* _Exercise input_:
* * * * * * * * *

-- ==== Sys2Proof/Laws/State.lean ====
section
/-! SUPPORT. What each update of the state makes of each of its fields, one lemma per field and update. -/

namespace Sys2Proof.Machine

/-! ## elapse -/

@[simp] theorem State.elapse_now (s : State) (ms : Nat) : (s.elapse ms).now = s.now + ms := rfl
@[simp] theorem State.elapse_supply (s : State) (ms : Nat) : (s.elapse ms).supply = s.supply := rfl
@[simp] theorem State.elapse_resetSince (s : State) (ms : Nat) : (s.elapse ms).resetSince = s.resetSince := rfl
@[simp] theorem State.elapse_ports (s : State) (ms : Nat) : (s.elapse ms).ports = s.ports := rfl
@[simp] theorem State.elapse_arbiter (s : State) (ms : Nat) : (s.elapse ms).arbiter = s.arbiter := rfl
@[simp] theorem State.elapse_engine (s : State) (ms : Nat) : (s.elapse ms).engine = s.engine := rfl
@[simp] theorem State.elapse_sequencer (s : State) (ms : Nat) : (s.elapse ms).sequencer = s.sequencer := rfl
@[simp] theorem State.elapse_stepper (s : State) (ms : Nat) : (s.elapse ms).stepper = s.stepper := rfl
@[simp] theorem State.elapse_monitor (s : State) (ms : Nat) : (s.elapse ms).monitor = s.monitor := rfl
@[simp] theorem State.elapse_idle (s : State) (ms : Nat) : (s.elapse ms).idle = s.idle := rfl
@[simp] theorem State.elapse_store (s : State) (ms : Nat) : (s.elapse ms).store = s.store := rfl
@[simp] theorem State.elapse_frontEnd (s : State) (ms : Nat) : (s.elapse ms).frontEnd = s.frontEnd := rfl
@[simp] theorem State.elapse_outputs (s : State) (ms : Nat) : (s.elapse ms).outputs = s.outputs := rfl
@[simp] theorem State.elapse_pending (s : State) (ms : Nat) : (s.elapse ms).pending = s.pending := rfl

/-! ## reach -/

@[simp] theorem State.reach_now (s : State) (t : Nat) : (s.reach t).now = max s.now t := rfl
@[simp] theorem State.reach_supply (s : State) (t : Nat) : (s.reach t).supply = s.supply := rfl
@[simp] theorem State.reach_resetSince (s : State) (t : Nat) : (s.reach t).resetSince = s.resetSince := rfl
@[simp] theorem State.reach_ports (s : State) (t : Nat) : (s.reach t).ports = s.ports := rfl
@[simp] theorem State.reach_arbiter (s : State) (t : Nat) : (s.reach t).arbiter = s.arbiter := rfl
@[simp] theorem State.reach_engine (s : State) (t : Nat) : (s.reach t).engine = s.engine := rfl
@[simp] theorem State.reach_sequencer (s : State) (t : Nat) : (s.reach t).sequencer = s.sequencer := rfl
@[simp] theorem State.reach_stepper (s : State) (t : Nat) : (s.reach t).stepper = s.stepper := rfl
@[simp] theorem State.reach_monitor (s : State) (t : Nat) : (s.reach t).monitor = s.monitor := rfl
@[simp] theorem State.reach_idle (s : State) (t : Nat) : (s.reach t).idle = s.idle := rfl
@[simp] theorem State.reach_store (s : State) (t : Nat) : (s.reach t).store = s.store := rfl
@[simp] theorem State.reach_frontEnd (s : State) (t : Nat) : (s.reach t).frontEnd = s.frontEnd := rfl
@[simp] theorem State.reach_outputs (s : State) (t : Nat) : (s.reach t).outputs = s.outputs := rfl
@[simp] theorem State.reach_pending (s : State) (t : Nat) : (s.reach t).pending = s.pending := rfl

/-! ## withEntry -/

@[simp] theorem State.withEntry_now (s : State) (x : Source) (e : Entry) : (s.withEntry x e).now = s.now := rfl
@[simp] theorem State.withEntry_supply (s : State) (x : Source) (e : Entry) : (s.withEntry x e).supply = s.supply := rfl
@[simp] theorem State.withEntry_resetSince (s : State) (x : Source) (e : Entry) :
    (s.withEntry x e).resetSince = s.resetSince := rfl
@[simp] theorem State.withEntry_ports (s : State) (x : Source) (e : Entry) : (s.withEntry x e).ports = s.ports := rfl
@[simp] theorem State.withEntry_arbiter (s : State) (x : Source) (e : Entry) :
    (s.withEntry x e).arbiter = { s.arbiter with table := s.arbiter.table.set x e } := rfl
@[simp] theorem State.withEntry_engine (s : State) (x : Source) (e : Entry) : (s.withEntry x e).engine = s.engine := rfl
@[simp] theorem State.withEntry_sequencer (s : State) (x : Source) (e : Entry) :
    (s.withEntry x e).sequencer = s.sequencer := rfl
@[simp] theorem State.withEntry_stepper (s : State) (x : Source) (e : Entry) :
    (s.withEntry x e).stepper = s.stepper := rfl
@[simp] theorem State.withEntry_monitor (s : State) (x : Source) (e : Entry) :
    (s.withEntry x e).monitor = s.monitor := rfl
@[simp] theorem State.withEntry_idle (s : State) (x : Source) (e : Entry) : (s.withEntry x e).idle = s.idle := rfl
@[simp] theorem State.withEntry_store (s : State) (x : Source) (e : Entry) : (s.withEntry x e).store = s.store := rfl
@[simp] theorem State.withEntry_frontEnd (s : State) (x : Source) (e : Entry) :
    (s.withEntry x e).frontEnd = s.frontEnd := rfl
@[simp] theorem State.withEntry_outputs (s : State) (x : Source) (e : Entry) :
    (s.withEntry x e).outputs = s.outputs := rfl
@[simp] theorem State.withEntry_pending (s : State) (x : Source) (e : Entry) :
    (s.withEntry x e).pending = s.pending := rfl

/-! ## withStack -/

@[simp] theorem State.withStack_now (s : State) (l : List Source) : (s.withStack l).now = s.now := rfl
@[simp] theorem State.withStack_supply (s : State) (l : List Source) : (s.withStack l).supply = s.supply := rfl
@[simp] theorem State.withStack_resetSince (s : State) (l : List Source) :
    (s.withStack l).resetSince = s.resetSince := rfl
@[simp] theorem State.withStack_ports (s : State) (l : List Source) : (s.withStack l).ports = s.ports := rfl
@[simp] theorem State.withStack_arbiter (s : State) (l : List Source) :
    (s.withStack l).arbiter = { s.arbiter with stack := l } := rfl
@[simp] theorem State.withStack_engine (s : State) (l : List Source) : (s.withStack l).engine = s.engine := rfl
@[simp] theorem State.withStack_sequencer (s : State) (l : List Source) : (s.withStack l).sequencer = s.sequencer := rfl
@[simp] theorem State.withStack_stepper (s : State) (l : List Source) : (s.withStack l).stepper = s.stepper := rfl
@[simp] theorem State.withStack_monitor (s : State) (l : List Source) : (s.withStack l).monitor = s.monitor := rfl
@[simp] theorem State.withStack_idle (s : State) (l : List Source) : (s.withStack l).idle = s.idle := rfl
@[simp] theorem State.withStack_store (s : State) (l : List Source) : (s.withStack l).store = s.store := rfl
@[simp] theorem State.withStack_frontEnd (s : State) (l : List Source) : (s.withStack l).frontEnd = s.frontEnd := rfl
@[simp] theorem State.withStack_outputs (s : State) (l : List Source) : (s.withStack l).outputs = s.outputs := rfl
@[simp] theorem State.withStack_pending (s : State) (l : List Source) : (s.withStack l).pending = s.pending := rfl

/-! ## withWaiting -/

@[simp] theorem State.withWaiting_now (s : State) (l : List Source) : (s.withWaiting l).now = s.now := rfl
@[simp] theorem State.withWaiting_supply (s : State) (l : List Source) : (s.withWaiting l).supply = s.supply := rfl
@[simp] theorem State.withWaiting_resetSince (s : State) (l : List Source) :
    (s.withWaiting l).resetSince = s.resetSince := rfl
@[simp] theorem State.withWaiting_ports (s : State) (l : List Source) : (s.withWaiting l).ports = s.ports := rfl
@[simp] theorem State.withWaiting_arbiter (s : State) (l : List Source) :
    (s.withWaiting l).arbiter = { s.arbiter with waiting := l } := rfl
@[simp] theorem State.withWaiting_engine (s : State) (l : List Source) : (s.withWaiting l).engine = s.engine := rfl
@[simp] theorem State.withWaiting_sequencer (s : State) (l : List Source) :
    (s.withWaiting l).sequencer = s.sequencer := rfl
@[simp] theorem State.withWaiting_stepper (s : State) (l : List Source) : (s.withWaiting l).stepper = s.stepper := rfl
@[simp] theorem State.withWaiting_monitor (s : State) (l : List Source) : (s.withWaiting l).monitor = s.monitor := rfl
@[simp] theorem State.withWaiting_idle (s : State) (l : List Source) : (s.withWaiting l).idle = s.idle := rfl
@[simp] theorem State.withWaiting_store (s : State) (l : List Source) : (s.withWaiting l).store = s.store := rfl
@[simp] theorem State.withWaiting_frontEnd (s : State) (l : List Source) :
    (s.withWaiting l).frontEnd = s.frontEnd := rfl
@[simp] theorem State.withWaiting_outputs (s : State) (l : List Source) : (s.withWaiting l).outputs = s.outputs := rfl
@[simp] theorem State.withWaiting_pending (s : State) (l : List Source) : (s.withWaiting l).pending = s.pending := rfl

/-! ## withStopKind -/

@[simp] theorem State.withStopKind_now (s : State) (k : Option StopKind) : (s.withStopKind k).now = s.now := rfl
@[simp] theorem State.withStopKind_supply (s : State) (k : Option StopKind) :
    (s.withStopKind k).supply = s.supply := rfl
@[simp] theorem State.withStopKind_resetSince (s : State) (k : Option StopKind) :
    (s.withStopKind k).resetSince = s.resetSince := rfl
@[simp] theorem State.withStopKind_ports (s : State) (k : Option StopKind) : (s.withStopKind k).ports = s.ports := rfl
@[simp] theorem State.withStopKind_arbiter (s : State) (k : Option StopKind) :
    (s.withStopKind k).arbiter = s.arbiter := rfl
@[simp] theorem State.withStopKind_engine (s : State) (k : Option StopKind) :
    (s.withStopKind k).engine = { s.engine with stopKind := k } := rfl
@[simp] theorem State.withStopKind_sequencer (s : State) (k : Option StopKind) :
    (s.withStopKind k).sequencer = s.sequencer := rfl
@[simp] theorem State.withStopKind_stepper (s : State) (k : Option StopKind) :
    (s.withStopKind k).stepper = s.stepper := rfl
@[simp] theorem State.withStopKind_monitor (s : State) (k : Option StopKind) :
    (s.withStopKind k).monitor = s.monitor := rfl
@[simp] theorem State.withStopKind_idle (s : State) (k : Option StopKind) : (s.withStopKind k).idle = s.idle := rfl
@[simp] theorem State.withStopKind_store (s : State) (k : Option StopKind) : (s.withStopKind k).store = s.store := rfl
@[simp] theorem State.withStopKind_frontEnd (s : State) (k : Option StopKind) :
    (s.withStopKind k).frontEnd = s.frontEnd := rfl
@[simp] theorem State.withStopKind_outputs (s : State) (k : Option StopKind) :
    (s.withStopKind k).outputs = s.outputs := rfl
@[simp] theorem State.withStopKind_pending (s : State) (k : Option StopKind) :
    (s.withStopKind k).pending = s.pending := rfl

* * * * * * * * *

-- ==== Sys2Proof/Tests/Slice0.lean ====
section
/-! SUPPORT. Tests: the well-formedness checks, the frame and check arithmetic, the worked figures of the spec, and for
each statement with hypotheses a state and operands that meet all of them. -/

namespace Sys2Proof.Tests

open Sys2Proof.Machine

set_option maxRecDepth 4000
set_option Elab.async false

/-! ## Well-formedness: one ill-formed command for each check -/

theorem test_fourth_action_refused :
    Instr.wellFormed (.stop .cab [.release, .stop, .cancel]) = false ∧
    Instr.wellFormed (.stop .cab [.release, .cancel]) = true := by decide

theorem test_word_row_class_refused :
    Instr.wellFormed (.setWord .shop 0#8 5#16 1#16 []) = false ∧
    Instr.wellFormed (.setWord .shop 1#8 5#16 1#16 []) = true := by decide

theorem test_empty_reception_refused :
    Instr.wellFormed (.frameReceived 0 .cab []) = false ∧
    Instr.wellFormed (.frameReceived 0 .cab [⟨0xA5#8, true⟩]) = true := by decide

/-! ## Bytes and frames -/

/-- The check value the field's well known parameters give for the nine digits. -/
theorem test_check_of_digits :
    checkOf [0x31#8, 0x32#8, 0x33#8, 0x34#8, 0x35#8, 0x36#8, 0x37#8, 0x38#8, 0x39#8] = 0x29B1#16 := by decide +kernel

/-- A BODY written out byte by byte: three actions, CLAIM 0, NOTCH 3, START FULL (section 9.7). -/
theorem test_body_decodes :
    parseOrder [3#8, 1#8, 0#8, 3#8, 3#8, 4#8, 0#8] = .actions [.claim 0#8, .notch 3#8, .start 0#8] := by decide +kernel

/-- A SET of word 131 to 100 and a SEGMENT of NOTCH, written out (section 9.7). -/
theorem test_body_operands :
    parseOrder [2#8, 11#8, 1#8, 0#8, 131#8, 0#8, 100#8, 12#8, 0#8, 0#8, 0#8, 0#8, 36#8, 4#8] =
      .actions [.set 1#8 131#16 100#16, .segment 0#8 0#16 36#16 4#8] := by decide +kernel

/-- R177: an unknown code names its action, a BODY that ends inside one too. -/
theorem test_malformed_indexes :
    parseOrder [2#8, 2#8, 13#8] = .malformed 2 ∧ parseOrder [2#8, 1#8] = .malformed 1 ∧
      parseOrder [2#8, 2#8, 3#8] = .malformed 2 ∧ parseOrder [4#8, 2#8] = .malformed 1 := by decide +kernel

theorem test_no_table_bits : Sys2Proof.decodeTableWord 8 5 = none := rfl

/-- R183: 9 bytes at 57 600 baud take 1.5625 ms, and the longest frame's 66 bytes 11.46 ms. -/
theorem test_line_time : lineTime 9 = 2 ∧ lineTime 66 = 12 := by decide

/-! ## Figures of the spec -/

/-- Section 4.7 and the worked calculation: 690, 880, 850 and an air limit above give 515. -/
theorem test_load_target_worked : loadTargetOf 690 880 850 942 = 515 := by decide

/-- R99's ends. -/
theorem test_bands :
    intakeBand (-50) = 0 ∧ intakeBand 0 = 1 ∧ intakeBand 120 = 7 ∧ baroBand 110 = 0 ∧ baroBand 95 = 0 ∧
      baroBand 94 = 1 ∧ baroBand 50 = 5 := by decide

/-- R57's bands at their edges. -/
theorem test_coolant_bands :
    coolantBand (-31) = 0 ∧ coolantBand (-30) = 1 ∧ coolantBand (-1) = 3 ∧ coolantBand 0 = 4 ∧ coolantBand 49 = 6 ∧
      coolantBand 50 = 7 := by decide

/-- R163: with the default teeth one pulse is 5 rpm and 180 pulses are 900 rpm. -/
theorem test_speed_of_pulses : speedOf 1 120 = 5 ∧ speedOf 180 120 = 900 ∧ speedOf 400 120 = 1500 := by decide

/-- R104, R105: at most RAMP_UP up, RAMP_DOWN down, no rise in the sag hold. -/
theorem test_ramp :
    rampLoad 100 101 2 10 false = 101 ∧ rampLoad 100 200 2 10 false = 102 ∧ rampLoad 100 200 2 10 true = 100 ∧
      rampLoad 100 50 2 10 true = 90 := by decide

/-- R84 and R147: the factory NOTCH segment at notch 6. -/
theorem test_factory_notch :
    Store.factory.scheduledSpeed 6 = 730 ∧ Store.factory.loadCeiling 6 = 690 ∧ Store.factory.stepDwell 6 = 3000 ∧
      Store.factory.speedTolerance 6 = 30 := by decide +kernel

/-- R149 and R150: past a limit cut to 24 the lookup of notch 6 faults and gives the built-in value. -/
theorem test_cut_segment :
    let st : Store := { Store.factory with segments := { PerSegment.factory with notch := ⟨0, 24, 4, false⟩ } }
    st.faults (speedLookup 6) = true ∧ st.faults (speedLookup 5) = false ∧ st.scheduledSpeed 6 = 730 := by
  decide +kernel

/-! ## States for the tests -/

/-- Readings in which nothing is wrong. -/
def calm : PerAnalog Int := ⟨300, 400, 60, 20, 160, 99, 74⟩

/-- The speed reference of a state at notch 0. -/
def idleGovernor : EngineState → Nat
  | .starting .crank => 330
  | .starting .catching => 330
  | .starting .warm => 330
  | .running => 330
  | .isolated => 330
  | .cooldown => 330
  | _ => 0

* * * * * * * * *

* _Directions_: Every line above from the line with "theorem State.withStopKind_stepper (s" to the line with "(s.withStopKind k).monitor = s.monitor", inclusive, must be returned exactly; no other line belongs in the reply.

* _Answer to the problem_:
@[simp] theorem State.withStopKind_stepper (s : State) (k : Option StopKind) :
    (s.withStopKind k).stepper = s.stepper := rfl
@[simp] theorem State.withStopKind_monitor (s : State) (k : Option StopKind) :
    (s.withStopKind k).monitor = s.monitor := rfl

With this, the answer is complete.